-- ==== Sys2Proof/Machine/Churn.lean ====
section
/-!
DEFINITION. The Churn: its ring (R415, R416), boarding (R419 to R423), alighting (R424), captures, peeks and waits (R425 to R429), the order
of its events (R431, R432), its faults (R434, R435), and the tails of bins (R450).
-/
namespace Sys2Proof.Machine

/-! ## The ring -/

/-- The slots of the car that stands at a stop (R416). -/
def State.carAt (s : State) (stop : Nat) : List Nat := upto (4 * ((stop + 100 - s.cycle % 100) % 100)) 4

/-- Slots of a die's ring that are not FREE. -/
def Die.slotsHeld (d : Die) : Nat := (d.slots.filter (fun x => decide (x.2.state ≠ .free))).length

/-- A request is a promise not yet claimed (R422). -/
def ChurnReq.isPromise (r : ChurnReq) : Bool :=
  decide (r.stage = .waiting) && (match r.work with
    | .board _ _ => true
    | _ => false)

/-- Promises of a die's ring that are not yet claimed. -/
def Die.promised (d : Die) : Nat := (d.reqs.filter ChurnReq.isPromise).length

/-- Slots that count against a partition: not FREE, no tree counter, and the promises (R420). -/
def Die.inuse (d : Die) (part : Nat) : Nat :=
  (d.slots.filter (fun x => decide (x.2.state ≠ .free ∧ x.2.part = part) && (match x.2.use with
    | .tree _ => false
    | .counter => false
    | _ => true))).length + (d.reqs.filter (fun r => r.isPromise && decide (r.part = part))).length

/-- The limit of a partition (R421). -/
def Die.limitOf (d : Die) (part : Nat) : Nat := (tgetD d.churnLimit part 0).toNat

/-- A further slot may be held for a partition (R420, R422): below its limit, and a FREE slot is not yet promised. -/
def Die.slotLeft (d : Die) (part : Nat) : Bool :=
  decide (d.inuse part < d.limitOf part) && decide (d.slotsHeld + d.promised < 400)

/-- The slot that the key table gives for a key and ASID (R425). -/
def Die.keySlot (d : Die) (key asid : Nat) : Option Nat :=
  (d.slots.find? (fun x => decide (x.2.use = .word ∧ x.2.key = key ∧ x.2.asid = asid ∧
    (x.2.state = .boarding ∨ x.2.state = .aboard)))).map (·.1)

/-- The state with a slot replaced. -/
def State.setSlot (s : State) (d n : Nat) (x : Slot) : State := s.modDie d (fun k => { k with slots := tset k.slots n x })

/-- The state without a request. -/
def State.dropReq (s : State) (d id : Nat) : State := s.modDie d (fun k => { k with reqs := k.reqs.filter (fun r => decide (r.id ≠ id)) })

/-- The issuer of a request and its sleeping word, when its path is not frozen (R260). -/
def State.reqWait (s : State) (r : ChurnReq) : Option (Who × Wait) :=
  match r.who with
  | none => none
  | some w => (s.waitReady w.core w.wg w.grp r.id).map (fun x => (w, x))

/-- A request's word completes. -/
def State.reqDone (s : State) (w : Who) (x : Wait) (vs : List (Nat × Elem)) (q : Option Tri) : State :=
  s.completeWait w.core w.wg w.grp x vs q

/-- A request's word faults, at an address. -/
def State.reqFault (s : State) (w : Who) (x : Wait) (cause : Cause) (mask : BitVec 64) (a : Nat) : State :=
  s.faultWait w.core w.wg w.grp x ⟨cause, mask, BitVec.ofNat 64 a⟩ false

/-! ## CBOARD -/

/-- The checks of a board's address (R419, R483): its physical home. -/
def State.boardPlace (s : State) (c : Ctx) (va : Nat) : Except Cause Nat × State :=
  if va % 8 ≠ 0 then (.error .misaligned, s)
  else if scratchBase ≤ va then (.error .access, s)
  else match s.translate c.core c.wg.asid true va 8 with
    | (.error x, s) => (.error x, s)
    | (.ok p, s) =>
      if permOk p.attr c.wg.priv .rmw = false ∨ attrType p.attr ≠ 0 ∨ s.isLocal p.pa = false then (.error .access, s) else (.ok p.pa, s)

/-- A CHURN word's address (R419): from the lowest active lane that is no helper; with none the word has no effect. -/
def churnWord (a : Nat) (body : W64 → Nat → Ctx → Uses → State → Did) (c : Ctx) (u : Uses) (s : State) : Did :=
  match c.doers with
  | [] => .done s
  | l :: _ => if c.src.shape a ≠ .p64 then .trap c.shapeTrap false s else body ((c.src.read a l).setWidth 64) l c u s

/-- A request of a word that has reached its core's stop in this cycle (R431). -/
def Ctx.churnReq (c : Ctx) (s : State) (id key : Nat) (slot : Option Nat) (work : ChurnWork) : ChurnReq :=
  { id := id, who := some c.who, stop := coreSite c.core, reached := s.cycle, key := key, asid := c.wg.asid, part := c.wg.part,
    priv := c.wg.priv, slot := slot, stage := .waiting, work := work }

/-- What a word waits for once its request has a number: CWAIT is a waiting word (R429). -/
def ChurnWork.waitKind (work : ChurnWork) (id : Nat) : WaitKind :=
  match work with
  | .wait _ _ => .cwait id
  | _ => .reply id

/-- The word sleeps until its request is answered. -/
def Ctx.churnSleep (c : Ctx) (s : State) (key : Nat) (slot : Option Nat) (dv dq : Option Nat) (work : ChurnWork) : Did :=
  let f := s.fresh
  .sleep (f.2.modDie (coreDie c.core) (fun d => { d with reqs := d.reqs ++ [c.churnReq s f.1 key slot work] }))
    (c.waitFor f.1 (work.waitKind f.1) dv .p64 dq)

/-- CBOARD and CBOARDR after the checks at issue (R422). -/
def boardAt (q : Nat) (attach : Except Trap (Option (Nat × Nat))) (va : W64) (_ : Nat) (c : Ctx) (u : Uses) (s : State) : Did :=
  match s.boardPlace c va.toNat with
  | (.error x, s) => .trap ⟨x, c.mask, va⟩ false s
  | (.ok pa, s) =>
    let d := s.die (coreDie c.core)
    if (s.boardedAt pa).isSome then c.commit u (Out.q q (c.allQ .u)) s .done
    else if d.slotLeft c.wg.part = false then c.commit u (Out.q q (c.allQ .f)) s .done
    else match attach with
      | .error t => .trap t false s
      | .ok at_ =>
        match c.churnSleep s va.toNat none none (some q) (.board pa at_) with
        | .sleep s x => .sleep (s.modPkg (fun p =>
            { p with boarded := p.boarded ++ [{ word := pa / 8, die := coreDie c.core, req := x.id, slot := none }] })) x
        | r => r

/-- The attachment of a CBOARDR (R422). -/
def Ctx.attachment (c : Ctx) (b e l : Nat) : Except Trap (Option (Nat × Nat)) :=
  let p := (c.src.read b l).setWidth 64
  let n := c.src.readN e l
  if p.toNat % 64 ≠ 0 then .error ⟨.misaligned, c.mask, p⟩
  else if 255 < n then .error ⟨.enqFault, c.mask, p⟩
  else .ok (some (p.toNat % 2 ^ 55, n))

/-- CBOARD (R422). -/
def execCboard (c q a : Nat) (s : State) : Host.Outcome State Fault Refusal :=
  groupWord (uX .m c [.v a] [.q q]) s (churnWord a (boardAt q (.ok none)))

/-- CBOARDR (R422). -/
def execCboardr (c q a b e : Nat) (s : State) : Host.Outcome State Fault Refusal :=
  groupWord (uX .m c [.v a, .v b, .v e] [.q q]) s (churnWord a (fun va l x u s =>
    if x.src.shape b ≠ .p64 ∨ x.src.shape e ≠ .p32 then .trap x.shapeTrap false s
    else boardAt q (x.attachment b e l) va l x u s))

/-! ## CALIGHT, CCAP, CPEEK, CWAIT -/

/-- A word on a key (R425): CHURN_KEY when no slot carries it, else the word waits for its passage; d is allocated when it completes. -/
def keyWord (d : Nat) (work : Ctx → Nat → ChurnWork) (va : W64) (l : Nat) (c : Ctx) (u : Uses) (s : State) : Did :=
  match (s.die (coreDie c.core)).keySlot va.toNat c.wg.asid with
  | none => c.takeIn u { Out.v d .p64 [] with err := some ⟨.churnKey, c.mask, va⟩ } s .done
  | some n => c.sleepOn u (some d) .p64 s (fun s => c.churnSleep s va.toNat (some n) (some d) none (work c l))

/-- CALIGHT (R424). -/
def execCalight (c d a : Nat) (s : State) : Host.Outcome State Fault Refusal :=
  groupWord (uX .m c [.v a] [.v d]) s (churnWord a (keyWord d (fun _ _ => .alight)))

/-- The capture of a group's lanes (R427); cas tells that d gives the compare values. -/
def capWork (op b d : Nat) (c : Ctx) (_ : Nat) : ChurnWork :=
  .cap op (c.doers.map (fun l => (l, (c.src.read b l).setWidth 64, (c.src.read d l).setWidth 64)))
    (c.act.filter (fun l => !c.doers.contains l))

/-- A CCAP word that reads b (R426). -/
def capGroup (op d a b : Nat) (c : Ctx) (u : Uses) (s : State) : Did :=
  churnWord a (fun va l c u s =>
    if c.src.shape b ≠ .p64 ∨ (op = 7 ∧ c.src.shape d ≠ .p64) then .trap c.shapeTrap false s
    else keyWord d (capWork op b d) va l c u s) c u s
● ● ● ● ●
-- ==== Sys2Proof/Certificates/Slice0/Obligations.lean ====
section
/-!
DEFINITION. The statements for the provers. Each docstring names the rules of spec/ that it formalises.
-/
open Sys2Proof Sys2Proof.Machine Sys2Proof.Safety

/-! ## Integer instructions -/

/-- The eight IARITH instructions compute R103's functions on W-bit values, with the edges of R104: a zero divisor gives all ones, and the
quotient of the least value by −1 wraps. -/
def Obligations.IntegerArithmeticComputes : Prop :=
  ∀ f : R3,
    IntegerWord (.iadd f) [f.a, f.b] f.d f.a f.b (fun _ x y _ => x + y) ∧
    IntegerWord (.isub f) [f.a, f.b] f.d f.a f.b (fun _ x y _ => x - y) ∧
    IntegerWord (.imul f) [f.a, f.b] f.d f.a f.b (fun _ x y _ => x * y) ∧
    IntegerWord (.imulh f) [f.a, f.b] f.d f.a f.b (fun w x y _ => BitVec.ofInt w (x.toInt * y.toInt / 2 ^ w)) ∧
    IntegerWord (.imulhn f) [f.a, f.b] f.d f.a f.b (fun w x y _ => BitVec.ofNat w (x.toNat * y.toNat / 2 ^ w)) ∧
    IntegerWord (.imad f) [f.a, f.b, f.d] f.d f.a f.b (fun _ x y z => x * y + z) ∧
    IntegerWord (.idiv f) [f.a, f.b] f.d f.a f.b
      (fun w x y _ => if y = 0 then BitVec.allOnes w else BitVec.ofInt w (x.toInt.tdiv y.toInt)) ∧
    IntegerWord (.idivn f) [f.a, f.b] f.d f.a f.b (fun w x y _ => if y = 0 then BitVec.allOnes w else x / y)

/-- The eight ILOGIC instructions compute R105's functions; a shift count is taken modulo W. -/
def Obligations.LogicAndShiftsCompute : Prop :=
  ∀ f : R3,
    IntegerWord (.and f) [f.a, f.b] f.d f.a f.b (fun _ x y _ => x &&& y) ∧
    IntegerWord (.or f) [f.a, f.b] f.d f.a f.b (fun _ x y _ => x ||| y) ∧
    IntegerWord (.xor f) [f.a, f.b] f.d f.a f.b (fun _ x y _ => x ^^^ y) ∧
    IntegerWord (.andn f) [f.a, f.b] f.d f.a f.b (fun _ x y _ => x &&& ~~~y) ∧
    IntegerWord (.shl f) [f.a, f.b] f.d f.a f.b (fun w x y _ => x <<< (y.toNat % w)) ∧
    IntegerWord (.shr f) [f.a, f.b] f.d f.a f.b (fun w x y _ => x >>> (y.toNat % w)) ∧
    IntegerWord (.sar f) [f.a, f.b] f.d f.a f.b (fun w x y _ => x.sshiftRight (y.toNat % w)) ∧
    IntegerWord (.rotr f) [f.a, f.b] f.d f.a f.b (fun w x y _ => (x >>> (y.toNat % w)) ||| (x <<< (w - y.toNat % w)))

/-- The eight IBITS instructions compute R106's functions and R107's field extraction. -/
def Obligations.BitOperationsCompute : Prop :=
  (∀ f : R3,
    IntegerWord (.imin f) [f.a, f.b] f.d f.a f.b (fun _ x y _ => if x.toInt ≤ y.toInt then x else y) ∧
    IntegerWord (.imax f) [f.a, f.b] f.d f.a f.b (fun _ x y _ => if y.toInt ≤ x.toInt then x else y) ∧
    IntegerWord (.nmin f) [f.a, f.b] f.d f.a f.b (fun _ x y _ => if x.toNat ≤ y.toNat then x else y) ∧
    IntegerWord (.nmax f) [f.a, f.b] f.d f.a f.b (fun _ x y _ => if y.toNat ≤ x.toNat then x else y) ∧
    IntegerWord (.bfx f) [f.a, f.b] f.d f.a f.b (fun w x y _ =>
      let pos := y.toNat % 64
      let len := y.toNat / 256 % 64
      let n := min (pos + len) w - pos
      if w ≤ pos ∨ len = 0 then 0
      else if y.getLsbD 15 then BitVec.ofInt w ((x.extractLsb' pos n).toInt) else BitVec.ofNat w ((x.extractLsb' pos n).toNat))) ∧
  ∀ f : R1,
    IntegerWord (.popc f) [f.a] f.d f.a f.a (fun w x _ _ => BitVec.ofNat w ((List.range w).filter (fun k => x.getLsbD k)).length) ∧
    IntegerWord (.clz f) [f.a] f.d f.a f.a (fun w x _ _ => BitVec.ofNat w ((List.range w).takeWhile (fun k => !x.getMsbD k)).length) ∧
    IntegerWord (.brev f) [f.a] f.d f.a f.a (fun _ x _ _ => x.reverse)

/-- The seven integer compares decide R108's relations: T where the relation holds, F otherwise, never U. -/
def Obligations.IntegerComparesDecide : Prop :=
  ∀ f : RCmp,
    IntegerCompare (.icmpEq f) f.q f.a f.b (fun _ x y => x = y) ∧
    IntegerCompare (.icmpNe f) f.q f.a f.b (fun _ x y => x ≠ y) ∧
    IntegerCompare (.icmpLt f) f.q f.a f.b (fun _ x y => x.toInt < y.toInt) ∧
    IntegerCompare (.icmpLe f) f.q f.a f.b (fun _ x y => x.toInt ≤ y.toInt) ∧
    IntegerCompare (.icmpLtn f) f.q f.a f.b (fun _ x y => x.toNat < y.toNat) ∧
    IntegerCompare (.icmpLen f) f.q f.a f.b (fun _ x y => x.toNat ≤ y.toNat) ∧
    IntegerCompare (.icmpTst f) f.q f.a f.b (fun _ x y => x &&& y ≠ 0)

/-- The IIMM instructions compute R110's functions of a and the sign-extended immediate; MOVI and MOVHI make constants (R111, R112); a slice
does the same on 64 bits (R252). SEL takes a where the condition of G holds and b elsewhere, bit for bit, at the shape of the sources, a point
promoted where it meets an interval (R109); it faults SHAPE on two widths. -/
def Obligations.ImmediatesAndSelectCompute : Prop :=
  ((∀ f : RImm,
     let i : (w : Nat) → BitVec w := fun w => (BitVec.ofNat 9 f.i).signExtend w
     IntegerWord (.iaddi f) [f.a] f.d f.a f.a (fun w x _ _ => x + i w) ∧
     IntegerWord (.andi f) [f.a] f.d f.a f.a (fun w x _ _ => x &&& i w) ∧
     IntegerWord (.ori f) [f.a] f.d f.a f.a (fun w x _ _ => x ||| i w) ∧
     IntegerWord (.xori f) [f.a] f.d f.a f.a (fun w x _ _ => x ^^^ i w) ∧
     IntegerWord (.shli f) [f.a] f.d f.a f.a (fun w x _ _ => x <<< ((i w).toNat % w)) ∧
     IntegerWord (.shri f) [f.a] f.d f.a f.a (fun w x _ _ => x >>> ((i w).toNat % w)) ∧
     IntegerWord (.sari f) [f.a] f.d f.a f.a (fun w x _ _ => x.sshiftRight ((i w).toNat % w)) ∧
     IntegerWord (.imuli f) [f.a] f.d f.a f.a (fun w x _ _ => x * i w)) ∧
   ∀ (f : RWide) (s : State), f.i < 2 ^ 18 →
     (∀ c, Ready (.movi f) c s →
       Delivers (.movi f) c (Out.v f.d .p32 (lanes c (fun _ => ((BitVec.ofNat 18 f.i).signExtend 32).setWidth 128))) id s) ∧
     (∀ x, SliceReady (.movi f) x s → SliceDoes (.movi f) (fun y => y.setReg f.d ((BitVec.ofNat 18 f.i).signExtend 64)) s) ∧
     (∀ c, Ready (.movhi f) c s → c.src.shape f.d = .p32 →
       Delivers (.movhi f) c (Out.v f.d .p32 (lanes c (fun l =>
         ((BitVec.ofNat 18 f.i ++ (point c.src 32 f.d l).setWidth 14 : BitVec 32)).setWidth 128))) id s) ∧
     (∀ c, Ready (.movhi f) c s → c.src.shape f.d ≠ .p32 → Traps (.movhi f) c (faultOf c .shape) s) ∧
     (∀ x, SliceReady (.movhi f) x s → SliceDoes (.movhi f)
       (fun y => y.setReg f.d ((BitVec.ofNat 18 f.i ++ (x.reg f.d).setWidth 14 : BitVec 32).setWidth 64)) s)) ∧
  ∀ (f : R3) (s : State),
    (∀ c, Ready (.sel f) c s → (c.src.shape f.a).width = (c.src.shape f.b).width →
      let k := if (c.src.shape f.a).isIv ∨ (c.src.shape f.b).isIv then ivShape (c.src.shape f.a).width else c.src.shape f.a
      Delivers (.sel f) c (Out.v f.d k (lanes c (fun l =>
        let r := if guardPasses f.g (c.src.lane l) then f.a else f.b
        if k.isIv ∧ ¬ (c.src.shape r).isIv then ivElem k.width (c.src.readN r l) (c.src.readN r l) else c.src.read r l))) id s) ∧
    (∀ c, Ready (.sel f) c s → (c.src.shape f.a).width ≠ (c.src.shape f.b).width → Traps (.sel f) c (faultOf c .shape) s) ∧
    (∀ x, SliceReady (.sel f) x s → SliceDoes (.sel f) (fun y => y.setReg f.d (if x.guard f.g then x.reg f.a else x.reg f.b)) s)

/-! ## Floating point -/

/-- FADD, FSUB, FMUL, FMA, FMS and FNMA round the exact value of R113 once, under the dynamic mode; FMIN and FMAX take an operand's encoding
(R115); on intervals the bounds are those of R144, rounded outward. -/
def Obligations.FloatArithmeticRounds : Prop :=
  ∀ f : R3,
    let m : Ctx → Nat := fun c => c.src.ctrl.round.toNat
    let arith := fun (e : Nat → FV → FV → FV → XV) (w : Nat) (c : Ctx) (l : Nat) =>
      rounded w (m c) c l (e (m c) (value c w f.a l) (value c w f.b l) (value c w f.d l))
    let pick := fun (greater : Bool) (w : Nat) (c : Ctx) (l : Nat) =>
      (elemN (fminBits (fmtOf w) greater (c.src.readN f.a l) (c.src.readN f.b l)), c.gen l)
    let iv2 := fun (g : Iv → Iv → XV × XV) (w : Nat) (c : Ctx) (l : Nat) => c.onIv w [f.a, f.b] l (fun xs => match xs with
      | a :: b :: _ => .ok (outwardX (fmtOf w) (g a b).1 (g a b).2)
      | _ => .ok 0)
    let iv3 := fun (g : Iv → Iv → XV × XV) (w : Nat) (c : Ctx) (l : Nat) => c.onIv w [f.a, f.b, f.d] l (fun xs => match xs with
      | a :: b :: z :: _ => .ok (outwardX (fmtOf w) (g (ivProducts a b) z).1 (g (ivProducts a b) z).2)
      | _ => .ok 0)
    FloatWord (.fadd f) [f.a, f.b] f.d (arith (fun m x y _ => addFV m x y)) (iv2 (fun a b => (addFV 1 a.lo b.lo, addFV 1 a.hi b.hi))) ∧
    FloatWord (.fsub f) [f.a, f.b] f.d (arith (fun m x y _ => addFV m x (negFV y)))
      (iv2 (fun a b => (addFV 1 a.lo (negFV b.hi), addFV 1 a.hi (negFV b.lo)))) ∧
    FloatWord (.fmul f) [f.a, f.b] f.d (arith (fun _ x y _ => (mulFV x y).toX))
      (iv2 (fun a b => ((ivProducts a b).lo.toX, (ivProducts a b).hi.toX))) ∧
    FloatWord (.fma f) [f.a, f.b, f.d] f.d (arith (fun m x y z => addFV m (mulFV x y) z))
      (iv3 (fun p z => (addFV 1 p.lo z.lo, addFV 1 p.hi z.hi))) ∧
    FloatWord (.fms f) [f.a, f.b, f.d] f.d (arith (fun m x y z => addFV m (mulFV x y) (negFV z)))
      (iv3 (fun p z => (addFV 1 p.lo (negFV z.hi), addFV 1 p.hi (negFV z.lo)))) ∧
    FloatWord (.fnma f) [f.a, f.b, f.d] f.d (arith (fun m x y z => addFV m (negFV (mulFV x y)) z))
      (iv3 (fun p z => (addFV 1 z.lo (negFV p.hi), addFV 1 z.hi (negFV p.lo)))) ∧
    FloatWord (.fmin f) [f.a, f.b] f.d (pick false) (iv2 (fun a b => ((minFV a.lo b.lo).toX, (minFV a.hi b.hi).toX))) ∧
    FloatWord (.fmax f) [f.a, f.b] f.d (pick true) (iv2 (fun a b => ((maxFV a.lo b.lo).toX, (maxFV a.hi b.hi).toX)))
● ● ● ● ●
AIM OF THE TASK> Return word for word the lines above from the line with "groupWord (uX .m c [.v a, .v" to the line with "churnWord a (fun va l c u s =>", including both and leaving out all others.

WRITTEN REPLY>
  groupWord (uX .m c [.v a, .v b, .v e] [.q q]) s (churnWord a (fun va l x u s =>
    if x.src.shape b ≠ .p64 ∨ x.src.shape e ≠ .p32 then .trap x.shapeTrap false s
    else boardAt q (x.attachment b e l) va l x u s))

/-! ## CALIGHT, CCAP, CPEEK, CWAIT -/

/-- A word on a key (R425): CHURN_KEY when no slot carries it, else the word waits for its passage; d is allocated when it completes. -/
def keyWord (d : Nat) (work : Ctx → Nat → ChurnWork) (va : W64) (l : Nat) (c : Ctx) (u : Uses) (s : State) : Did :=
  match (s.die (coreDie c.core)).keySlot va.toNat c.wg.asid with
  | none => c.takeIn u { Out.v d .p64 [] with err := some ⟨.churnKey, c.mask, va⟩ } s .done
  | some n => c.sleepOn u (some d) .p64 s (fun s => c.churnSleep s va.toNat (some n) (some d) none (work c l))

/-- CALIGHT (R424). -/
def execCalight (c d a : Nat) (s : State) : Host.Outcome State Fault Refusal :=
  groupWord (uX .m c [.v a] [.v d]) s (churnWord a (keyWord d (fun _ _ => .alight)))

/-- The capture of a group's lanes (R427); cas tells that d gives the compare values. -/
def capWork (op b d : Nat) (c : Ctx) (_ : Nat) : ChurnWork :=
  .cap op (c.doers.map (fun l => (l, (c.src.read b l).setWidth 64, (c.src.read d l).setWidth 64)))
    (c.act.filter (fun l => !c.doers.contains l))

/-- A CCAP word that reads b (R426). -/
def capGroup (op d a b : Nat) (c : Ctx) (u : Uses) (s : State) : Did :=
  churnWord a (fun va l c u s =>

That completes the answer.